The question presented by the case is, Can a wife bind herself as a surety for her husband? It is conceded that at common law she could not, acting for herself, enter into such a contract. But the common law disability of married women, as judicially interpreted in a former state of society, has been essentially modified by the development of a later and different state of society; and their rights have been enlarged and defined both by adjudication and legislation. In this case it is attempted to hold Mrs. Buzzell personally liable as the surety of her husband on the notes in suit. Whether she received and used the money represented by the notes, is a question which is immaterial in our present inquiry. Messer v. Smyth,58 N.H. 298; Yale v. Wheelock, 109 Mass. 502; Hall v. Butterfield,59 N.H. 354; Bartlett v.

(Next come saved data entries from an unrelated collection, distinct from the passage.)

-- ==== Sys2Proof/Machine/Dispatch.lean ====
section
/-! DEFINITION. The dispatch: one arm for each constructor of `Instr`, each one call of its meaning. -/

namespace Sys2Proof.Machine

def exec (i : Instr) (s : State) : Host.Outcome State Fault Refusal :=
  match i with
  | .crcInit _ => Sys2Proof.Machine.execCrcInit s
  | .crcByte b => Sys2Proof.Machine.execCrcByte b s
  | .crcRead _ => Sys2Proof.Machine.execCrcRead s
  | .uRsvdCrc _ => Sys2Proof.Machine.execURsvdCrc s
  | .romRead _ => Sys2Proof.Machine.execRomRead s
  | .uRsvdRom _ _ => Sys2Proof.Machine.execURsvdRom s
  | .srReset _ => Sys2Proof.Machine.execSrReset s
  | .srSpue _ e => Sys2Proof.Machine.execSrSpue e s
  | .srSpce _ e => Sys2Proof.Machine.execSrSpce e s
  | .srSer _ => Sys2Proof.Machine.execSrSer s
  | .uRsvdUnit _ _ => Sys2Proof.Machine.execURsvdUnit s
  | .ctlReset _ => Sys2Proof.Machine.execCtlReset s
  | .ctlOther _ _ => Sys2Proof.Machine.execCtlOther s
  | .commSearchAccess _ _ => Sys2Proof.Machine.execCommSearchAccess s
  | .commReadRedirect _ _ => Sys2Proof.Machine.execCommReadRedirect s
  | .commReadCrcProt _ _ => Sys2Proof.Machine.execCommReadCrcProt s
  | .commWriteEprom _ _ => Sys2Proof.Machine.execCommWriteEprom s
  | .commWriteSram _ _ => Sys2Proof.Machine.execCommWriteSram s
  | .commSetPath _ _ => Sys2Proof.Machine.execCommSetPath s
  | .commDoRelease _ _ => Sys2Proof.Machine.execCommDoRelease s
  | .commReadStraight _ _ => Sys2Proof.Machine.execCommReadStraight s
  | .commBlockIo _ _ => Sys2Proof.Machine.execCommBlockIo s
  | .commMatchAccess _ _ => Sys2Proof.Machine.execCommMatchAccess s
  | .commByteIo _ _ => Sys2Proof.Machine.execCommByteIo s
  | .commOneWireReset _ _ => Sys2Proof.Machine.execCommOneWireReset s
  | .commPulse _ _ => Sys2Proof.Machine.execCommPulse s
  | .commSetDuration _ _ => Sys2Proof.Machine.execCommSetDuration s
  | .commErrorEscape _ _ => Sys2Proof.Machine.execCommErrorEscape s
  | .commNone _ _ => Sys2Proof.Machine.execCommNone s
  | .modePulseEn index => Sys2Proof.Machine.execModePulseEn index s
  | .modeSpeedChangeEn index => Sys2Proof.Machine.execModeSpeedChangeEn index s
  | .modeSpeed index => Sys2Proof.Machine.execModeSpeed index s
  | .modeSpud index => Sys2Proof.Machine.execModeSpud index s
  | .modePdsrc index => Sys2Proof.Machine.execModePdsrc index s
  | .modePpd _ => Sys2Proof.Machine.execModePpd s
  | .modeLowt index => Sys2Proof.Machine.execModeLowt index s
  | .modeRect index => Sys2Proof.Machine.execModeRect index s
  | .modeOther _ _ => Sys2Proof.Machine.execModeOther s
  | .reqRsvd _ _ _ => Sys2Proof.Machine.execReqRsvd s
  | .pollStatus => Sys2Proof.Machine.execPollStatus s
  | .pollData => Sys2Proof.Machine.execPollData s

end Sys2Proof.Machine
end

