/-- Every step answers a next state: without a word to come it idles, with one it answers as the word's operation. -/
theorem step_answers_next (s : State) : ∃ t, step s = .next t := by
  cases hops : s.ops with
  | nil => exact ⟨s, step_of_ops_nil hops⟩
  | cons w rest =>
    rw [step_of_ops_cons hops]
    exact exec_answers_next _ _

/-- Settles O46: the operations by the writes they make, a step by the words still to come. -/
theorem noOperationCanStop : Obligations.NoOperationCanStop :=
  ⟨exec_answers_next, step_answers_next⟩

end Sys2Proof.Machine
end

section
/-! The obligations of spec/70_reset_and_hazards.md: power-on, and the run of a stream of words against the steps of the
machine. -/

namespace Sys2Proof.Machine

/-- Settles O10: the column of 10_state.md R33 item by item, in which neither flag of the protocol state is set. -/
theorem powerOnSetsEveryItem : Obligations.PowerOnSetsEveryItem :=
  fun _ _ _ => ⟨rfl, rfl, rfl, rfl, rfl, rfl, rfl⟩

/-! ### The run of a stream and the steps of the machine -/

/-- No operation stops, so no word of a run is left without a result (70_reset_and_hazards.md R170). -/
theorem runStream_length (ws : List PortWord) (s : State) : (runStream ws s).1.length = ws.length := by
  induction ws generalizing s with
  | nil => rfl
  | cons w ws ih =>
    obtain ⟨t, -, hrun⟩ := runStream_cons_exec w ws s
    rw [hrun, List.length_cons, List.length_cons, ih]

/-- The machine that finds the words to come ends where the run of the stream ends: an operation does not look at the words
behind its own and hands them on (20_memory.md R50). -/
theorem core_run_eq_runStream (ws : List PortWord) (s : State) (hs : s.ops = []) :
    Host.Core.run core ws.length { s with ops := ws } = .next (runStream ws s).2 := by
  induction ws generalizing s with
  | nil => exact congrArg (fun l => Host.Outcome.next { s with ops := l }) hs.symm
  | cons w ws ih =>
    obtain ⟨t, he, hrun⟩ := runStream_cons_exec w ws s
    obtain ⟨-, -, -, hops⟩ := identityAndParametersNeverChange _ _ _ he
    have hstep : step { s with ops := w :: ws } = .next { t with ops := ws } :=
      (step_of_ops_cons rfl).trans (exec_ops _ { s with ops := [] } t ws he)
    rw [hrun]
    exact (core_run_succ core ws.length { s with ops := w :: ws } { t with ops := ws } hstep).trans (ih t hops)

/-- Settles O58: the results by their number, the final state by the steps of the machine. -/
theorem runReturnsOneResultForEachWord : Obligations.RunReturnsOneResultForEachWord :=
  fun s ws hs => ⟨runStream_length ws s, core_run_eq_runStream ws s hs⟩

end Sys2Proof.Machine
end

Bailey, 59 N.H. 408.
The General Laws (c. 183, s. 12) provide that a married woman "may make contracts, and sue and be sued in all matters in law and equity, and upon any contract by her made * * * as if she were unmarried; * * * provided that no contract or conveyance by a married woman of property held by her in her own right as surety or guarantor for her husband, nor any undertaking by her for him or in his behalf, shall be binding on her." This statute, it is claimed, gives her capacity to make the contract of suretyship for her husband, because it gives her capacity to make other contracts, and that, being qualified to make the contract, she may be estopped to claim the protection of the statute. This reasoning is based on the assumption that all her common-law disabilities as to contracts are removed. But it was evidently the legislative intention to leave her, in cases like the present one, subject to the protection of the common law. The proviso in the statute is, in effect, a reenactment of the common-law disability of a married woman to be a surety for her husband. Major v. Holmes, 124 Mass. 108.
As Mrs. Buzzell did not possess the legal capacity to make this contract, the plaintiffs, however innocent, cannot enforce it against her. 1 Pars. Notes and Bills. 276, 277. Burley v. Russell, 10 N.H. 184. Concealment, fraud, or falsehood as to her relation to the contract, cannot confer capacity on her so as to entitle the plaintiffs to an action against her on the contract. Lowell v. Daniels, 2 Gray 161. For false representations and fraud a party may be subjected to punishment and to damages in a proper form of action, and legal incapacity to make a contract would not necessarily be a bar to the action. Fitts v. Hall, 9 N.H. 441. At common law a married woman is not estopped by her covenants, and she cannot by her own act enlarge her capacity to bind her separate estate. Palmer v. Cross, 1 Sm. M. (Miss.) 48; Jackson v. Vanderheyden, 17 Johns. 167. Her disqualification as a party to *Page 193 a contract prevents the application of an estoppel; otherwise it could be said that though she cannot make a contract because of her incapacity, when she attempts to make one by fraud or misrepresentation, legal ability is in some way conferred by estoppel; that is, she is not qualified to make a contract for herself, but is liable on one that she unsuccessfully tries to make. Keen v. Coleman, 39 Penn. St. 299; Lowell v. Daniels, 2 Gray 161, 169; Burley v. Russell, 10 N.H. 184. In cases of torts she may be estopped to deny that her representations are true; but in such cases her legal incapacity to bind herself by contract is not denied or qualified, and is not material as a ground of defence. Big. Est. 488, 490; Liverpool Adelphi Loan Association v. Fairhurst, 9 Ex. 422.
Although the acceptor of a bill or the maker of a note is estopped to say that the drawer and payee, or indorser, is an infant or a married woman, it does not follow that the infant or the married woman would be estopped to plead their incapacity. The maker of a negotiable note warrants that the payee has authority and capacity to transfer the title by indorsement; and if the payee happens to be a married woman, he makes the same warranty as to her capacity; but her disability to make a contract is not his disability to make the warranty. Therefore, in an action on the note, while he would be bound by his warranty of her capacity to make the indorsement, she would not be bound, because at common law she is not a competent Party to the contract. Sto. Prom. Notes, s. 87; Byles Bills 64; George v. Cutting, 46 N.H. 130; Drayton v. Dale, 2 B. C. 293; Taylor v. Croker, 4 Esp. 187.
Judgment on the verdict.
CLARK, J., did not sit: the others concurred.